Chris Gerrard’s “Frankenstein Re-Membered” begins with a Markeresque series of stills of ships attempting to navigate the inhospitable arctic. Dwarfed and nearly consumed by sublime icescapes, the explorers seem to meet the limits of Enlightenment ambitions to rival God. From the ice, a telescope is aimed at the cosmos, a meteor streaks across the sky, lightning flashes, a sled whooshes toward the ship, and Dr. Frankenstein is found, nearly dead, but willing to share his cautionary tale prefaced by a warning, “You seek knowledge and wisdom, but beware.” Frankenstein loathes his monstrous creation and fears its desire to procreate. Gerrard shows us through video collage that the monster is indeed alive and thriving in media forms ontologically dependent on suture.

“I bid my hideous progeny go forth and prosper,” writes Shelley in the preface to the third edition of her novel. More than a century later, Gerrard has assembled a family album of that progeny in a playful pastiche befitting its goal of re-membrance. Gerrard invites unexpected relatives into his monstrous family reunion, from German expressionist cousins to Chaplin, Mulder and Scully, Teenage Mutant Ninja Turtles, the Bates family, the Hunchback of Notre-Dame, Robocop, and the Hulk. The desolate soundscape and still images of the beginning of the video give way to a frenzy in which all mutation animation, revivification, technophilia, and technophobia become creatures of the Promethean imperative. Consequently, the far-reaching reverberations of Shelley’s Frankenstein ripple so widely into the mediasphere that their everythingness risks dissolving into nothingness. And yet, the explosive appeal to affect is the greatest strength of this videographic essay, because Gerrard has transmuted Shelley’s Burkean or Kantian notions of the sublime into a postcinematic spectacle of accumulation as its affective replacement. The glacial, barren, inhospitable landscape has melted into a sea of Saturday-morning cartoons and midnight movies.

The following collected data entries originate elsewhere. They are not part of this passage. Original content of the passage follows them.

-- ==== Sys2Proof/Machine/HostIf.lean ====
section
/-! DEFINITION. The host interface (R546 to R552, R568, R569): configuration requests, MSI-X unmasking, BAR2 writes, the management bus
with its MCTP messages, and the end of a wake from P4 (R496). -/

namespace Sys2Proof.Machine

/-! ## Configuration space (R506, R546 to R548) -/

/-- The function answers configuration requests (R547). -/
def State.funcPresent (s : State) : Func → Bool
  | .pf0 => true
  | .vf p => s.vfPresent p

/-- Writable bits and fixed low bits of a base address register (R548): 256 MiB, 64 GiB prefetchable, 1 MiB for each VF; 64 bits. -/
def barShape (i : Nat) : Nat × Nat := if i = 0 then (28, 4) else if i = 1 then (36, 12) else (20, 4)

/-- A word of a base address register: 0 low, 1 high. -/
def State.barWord (s : State) (i hi : Nat) : Nat :=
  let v := SMap.get 0 s.bars i + (barShape i).2
  if hi = 0 then v % 2 ^ 32 else v / 2 ^ 32

/-- Software writes a word of a base address register. -/
def State.barWrite (s : State) (i hi v : Nat) : State :=
  let old := SMap.get 0 s.bars i
  let n := 2 ^ (barShape i).1
  let full := if hi = 0 then old / 2 ^ 32 * 2 ^ 32 + v else old % 2 ^ 32 + v * 2 ^ 32
  { s with bars := SMap.set 0 s.bars i (full / n * n) }

/-! ### Capabilities

R4 lets the module advertise what R546 and R547 list and nothing else. IDs, layouts and the words that advertise an option are those of PCI
Express (PRESUMED, log 36). -/

/-- IDs of the capabilities of every function: power management, PCI Express, MSI-X. -/
def stdCaps : List Nat := [0x01, 0x10, 0x11]

/-- IDs of the extended capabilities of a function. PF0: AER, serial number, ARI, SR-IOV, ATS, PRI, those of the rates of R546, lane
margining, tags, DOE. A VF: AER, ARI, ATS. -/
def extCaps : Func → List Nat
  | .pf0 => [0x001, 0x003, 0x00E, 0x010, 0x00F, 0x013, 0x019, 0x025, 0x026, 0x027, 0x02A, 0x031, 0x02F, 0x02E]
  | .vf _ => [0x001, 0x00E, 0x00F]

/-- Offset of a capability: from 0x40 to 0xFC, or from 0x100 on, where the first extended one stands. -/
def stdBase (n id : Nat) : Nat := 0x40 + 4 * (Config.capPlace n id % 48)
def extBase (n id : Nat) : Nat := if id = 0x001 then 0x100 else 0x104 + 4 * (Config.capPlace n (0x1000 + id) % 959)

/-- The element after one in a list of capabilities. -/
def capAfter (l : List Nat) (id : Nat) : Option Nat := ((l.dropWhile (· ≠ id)).drop 1).head?

/-- A word with a field replaced. -/
def withBits (x lo w v : Nat) : Nat := x - bitField x lo w * 2 ^ lo + v % 2 ^ w * 2 ^ lo

/-- The header of a capability at an offset: its ID and the place of the next one. The upper half of a standard one advertises: neither D1
nor D2 nor PME in D3cold; the number of MSI-X vectors (R552). -/
def capHeader (f : Func) (off free : Nat) : Option Nat :=
  let n := funcNum f
  match stdCaps.find? fun id => stdBase n id = off with
  | some id =>
    let x := withBits (withBits free 0 8 id) 8 8 (((capAfter stdCaps id).map (stdBase n)).getD 0)
    some (if id = 0x01 then withBits (withBits x 22 5 0) 31 1 0
      else if id = 0x11 then withBits x 16 11 (if n = 0 then 2 else 17)
      else x)
  | none =>
    ((extCaps f).find? fun id => extBase n id = off).map fun id =>
      withBits (withBits (withBits free 0 16 id) 16 4 1) 20 12 (((capAfter (extCaps f) id).map (extBase n)).getD 0)

/-- Words that advertise options of the link and of requests (R546): payload 512 B and function reset; rates and widths, L1 by ASPM and not
L0s; no TPH, 10-bit tags; all six rates; no interrupt pin; a capability list, and where it begins. -/
def advertised (f : Func) (off free : Nat) : Option Nat :=
  let pe := stdBase (funcNum f) 0x10
  if off = 0x04 then some (withBits free 20 1 1)
  else if off = 0x34 then some (withBits free 0 8 (stdBase (funcNum f) 0x01))
  else if off = 0x3C then some (withBits free 8 8 0)
  else if off = pe + 0x04 then some (withBits (withBits free 0 3 2) 28 1 1)
  else if off = pe + 0x0C then some (withBits (withBits (withBits free 0 4 6) 4 6 16) 10 2 2)
  else if off = pe + 0x24 then some (withBits (withBits free 12 2 0) 16 2 3)
  else if off = pe + 0x2C then some (withBits free 1 7 0x3F)
  else none

/-- Register of a base address at an offset of configuration space: its number and half; `none` with `true` for one that reads as zero. -/
def barAt (f : Func) (off : Nat) : Option (Nat × Nat) :=
  let sr := extBase 0 0x010
  match f with
  | .pf0 =>
    if off = 0x10 then some (0, 0) else if off = 0x14 then some (0, 1) else if off = 0x18 then some (1, 0) else if off = 0x1C then some (1, 1)
    else if off = sr + 0x24 then some (2, 0) else if off = sr + 0x28 then some (2, 1) else none
  | .vf _ => none

/-- Other base address registers, which read as zero (R548). -/
def barZero (f : Func) (off : Nat) : Bool :=
  let sr := extBase 0 0x010
  match f with
  | .pf0 => off = 0x20 || off = 0x24 || (sr + 0x2C ≤ off && off < sr + 0x3C)
  | .vf _ => 0x10 ≤ off && off < 0x28

/-- The 4 bytes at an offset of configuration space (R546 to R548); `free` stands where the spec gives none. -/
def State.configValue (s : State) (f : Func) (off free : Nat) : Nat :=
  let sr := extBase 0 0x010
  let sn := extBase 0 0x003
  let dev := if f = .pf0 then 0x0940 else 0x0941
  let n := funcNum f
  if off = 0 then dev * 0x10000 + 0x1F6A
  else if off = 8 then 0x120000 * 0x100 + Config.fuseRev.toNat
  else if off = 0x2C then dev * 0x10000 + free % 0x10000
  else match barAt f off with
    | some (i, hi) => s.barWord i hi
    | none =>
      if barZero f off then 0
      else match (capHeader f off free).or (advertised f off free) with
      | some v => v
      | none =>
        if off = stdBase n 0x01 + 4 then free / 4 * 4 % 2 ^ 32 + (if s.d3hot.contains n then 3 else 0)
        else if f ≠ .pf0 then free
        else if off = sr + 8 then free / 2 * 2 + (if s.vfEnable then 1 else 0)
        else if off = sr + 0xC then 64 * 0x10000 + 64
        else if off = sr + 0x10 then free / 0x10000 * 0x10000 + s.numVfs
        else if off = sr + 0x14 then 1 * 0x10000 + 1
        else if off = sr + 0x18 then 0x0941 * 0x10000 + free % 0x10000
        else if off = sn + 4 then Config.serial.toNat % 2 ^ 32
        else if off = sn + 8 then Config.serial.toNat / 2 ^ 32
        else free

/-- A configuration write (R546 to R548): base addresses, VF Enable and NumVFs of PF0, the power state of a function. A write that clears VF
Enable is VF_ENABLE_CLEAR. -/
def State.configWrite (s : State) (f : Func) (off v : Nat) : State :=
  let sr := extBase 0 0x010
  let n := funcNum f
  match barAt f off with
  | some (i, hi) => s.barWrite i hi v
  | none =>
    if off = stdBase n 0x01 + 4 then
      { s with d3hot := if v % 4 = 3 then (if s.d3hot.contains n then s.d3hot else n :: s.d3hot)
                        else if v % 4 = 0 then s.d3hot.filter (· ≠ n) else s.d3hot }
    else if f ≠ .pf0 then s
    else if off = sr + 8 then { s with vfEnable := s.vfEnable || bitAt v 0 }
    else if off = sr + 0x10 then (if s.vfEnable || v % 0x10000 > 64 then s else { s with numVfs := v % 0x10000 })
    else s

/-- CONFIG_REQUEST. -/
def execConfigRequest (f : Func) (off : BitVec 12) (write : Option (BitVec 32)) (s : State) : Res :=
  .next (if !s.started then s
    else if !s.linkUp then s.emit (.readStatus 1)
    else if !s.funcPresent f then s.emit (.readStatus 0)
    else
      let o := off.toNat / 4 * 4
      match write with
      | some v => s.configWrite f o v.toNat
      | none => (s.emit (.readData 4 (s.configValue f o (Config.configWord (funcNum f) o s.fresh).toNat))).draw)

/-! ## MSI-X and BAR2 (R489, R546, R548, R552) -/

/-- The mask of a vector is cleared; a pending event sends its message. -/
def State.unmask (s : State) (n v : Nat) : State :=
  let k := 32 * n + v
  let s1 : State := { s with msixMask := SMap.set true s.msixMask k false }
  if SMap.get false s.msixPend k then { s1.emit (.msix n v) with msixPend := SMap.set false s.msixPend k false } else s1

/-- MSIX_UNMASK: the write of vector control in the table of a present function. -/
def execMsixUnmask (f : Func) (vector : Fin 18) (s : State) : Res :=
  let n := funcNum f
  .next (if !s.funcPresent f || s.asleep f || (n = 0 && vector.val ≥ 3) then s
    else match s.powered true (.msixTable n (16 * vector.val + 12)) with
      | .blocked => s.fadd .pwrBlocked 0 1
      | _ => s.unmask n vector)

/-- BAR2_WRITE (R252, R460): stored at TIER_BAR2.BASE, where it soils its granule; discarded and counted below P0 (R489). -/
def execBar2Write (off : BitVec 36) (data : List Byte) (s : State) : Res :=
  .next (if data.isEmpty || s.asleep .pf0 then s
    else if s.fget .pwrState 0 ≠ 0 then s.fadd .pwrBlocked 0 1
    else if s.fget .tierBar2En 0 = 0 then s
    else s.writeDpa .host (s.fget .tierBar2Base 0 * 2 ^ 30 + off.toNat) data)

/-! ## The management bus (R568, R569) -/

/-- The module answers on the bus: the input is qualified and no wake runs (R566, R569). -/
def State.busServed (s : State) : Bool := s.inputOk && !s.wakingUp

/-- A vendor-defined message of Ardetus is one mailbox request; other messages of the type are discarded. -/
def State.vendorMessage (s : State) (body : List Byte) : State :=
  if fld body 0 2 = 0x1F6A && body.length = 258 then s.acceptRequest 65 0 (body.drop 2) else s

/-- An assembled message is dispatched. Types 0x00 and 0x05 act in rows of their own; other types are discarded. -/
def State.dispatchMctp (s : State) (type : Nat) (body : List Byte) : State := if type = 0x7E then s.vendorMessage body else s

/-- MCTP_MESSAGE: in P4 one message is held until the wake ends. -/
def State.mctpMessage (s : State) (type : Nat) (body : List Byte) : State :=
  if !s.started || !s.busServed then s
  else if s.fget .pwrState 0 = 4 then
    (if s.mctpHeld.isEmpty then { s with mctpHeld := [(type, body)] } else s)
  else s.dispatchMctp type body

/-- MCTP_MESSAGE. -/
def execMctpMessage (type : BitVec 8) (body : List Byte) (s : State) : Res := .next (s.mctpMessage type.toNat body)

/-- A control command answers: the mill serves, on a bus that is served. -/
def State.control (s : State) (f : State → State) : State := if s.busServed && s.millUp then f s else s

/-- SET_ENDPOINT_ID: completion code, status, the endpoint ID set. PRESUMED from DMTF DSP0236: 0x00 and 0xFF are invalid data. -/
def execSetEndpointId (eid : BitVec 8) (s : State) : Res :=
  .next (s.control fun t =>
    if eid = 0 || eid = 0xFF then t.emit (.mctpControl 1 [2])
    else { t with eid := eid.toNat }.emit (.mctpControl 1 [0, 0, eid, 0]))

/-- GET_ENDPOINT_ID. -/
def execGetEndpointId (s : State) : Res := .next (s.control fun t => t.emit (.mctpControl 2 [0, BitVec.ofNat 8 t.eid, 0, 0]))

/-- MCTP_GET_VERSION. -/
def execMctpGetVersion (s : State) : Res := .next (s.control fun t => t.emit (.mctpControl 4 (0 :: Config.mctpVersions)))

/-- GET_MESSAGE_TYPE_SUPPORT: the three types of R569. -/
def execGetMessageTypeSupport (s : State) : Res := .next (s.control fun t => t.emit (.mctpControl 5 [0, 3, 0x00, 0x05, 0x7E]))

/-- Static address of the module on the bus (R568). -/
def staticAddr : Nat := 0x60 + Config.straps.toNat

/-- A controller of an I3C bus assigns a dynamic address. PRESUMED from I3C: a target that has one keeps it. -/
def State.assign (s : State) (dyn : Nat) : State :=
  if !s.busServed || s.smbus = some true then s
  else if s.dynAddr.isSome then { s with smbus := some false }
  else { s with smbus := some false, dynAddr := some dyn }

/-- SETDASA, to this module's static address. -/
def execSetdasa (static dynamic : BitVec 7) (s : State) : Res :=
  .next (if static.toNat = staticAddr then s.assign dynamic.toNat else s)

/-- ENTDAA. -/
def execEntdaa (dynamic : BitVec 7) (s : State) : Res := .next (s.assign dynamic.toNat)

/-- Temperature of the hottest die (R502): DEV_SENSORS byte 20. -/
def State.hottestDie (s : State) : Nat := (List.range 6).foldl (fun a i => max a (SMap.get 0 s.temps i)) 0

/-- SMBUS_READ_BYTE: the first transfer settles the mode (R568); command 0x01 reads the hottest die, in every power state. -/
def execSmbusReadByte (command : BitVec 8) (s : State) : Res :=
  .next (if !s.busServed || s.smbus = some false then s
    else
      let s1 : State := { s with smbus := some true }
      if command = 1 then s1.emit (.bus [BitVec.ofNat 8 s.hottestDie]) else s1)

/-! ## The end of a wake from P4 (R496) -/

/-- WAKE_DONE: the mailboxes serve in P3, and what was held is accepted; firmware that does not measure as before makes it a cold start. -/
def execWakeDone (digestMatches : Bool) (s : State) : Res :=
  .next (if !s.wakingUp then s
    else if !digestMatches then { s.fset .glbReadyStatus 0 0 with started := false, pwrSeq := none }
    else
      let t := { s.wakeEnds with mctpHeld := [] }
      s.mctpHeld.reverse.foldl (fun (u : State) x => u.dispatchMctp x.1 x.2) t)

end Sys2Proof.Machine
end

As I watch the exuberantly kinetic end credits set to the tune of “Monster Mash,” I recall the second letter in Shelley’s masterpiece wherein Robert Walton bemoans the limits of the written word: “I shall commit my thoughts to paper, it is true; but that is a poor medium for the communication of feeling. I desire the company of a man who could sympathise with me, whose eyes would reply to mine.” Glued to the screen of my smart TV while a barrage of title cards represents a small sampling of the monster’s wonderfully hideous progeny, I find myself agreeing with Walton that paper is not enough. And while Walton’s desire for a set of eyes to reply to his own is granted by his encounter with Dr. Frankenstein, the credits remind me that my own set of eyes, like those of so many others, have been brought to sympathize with Frankenstein’s monster thanks to its kindred media.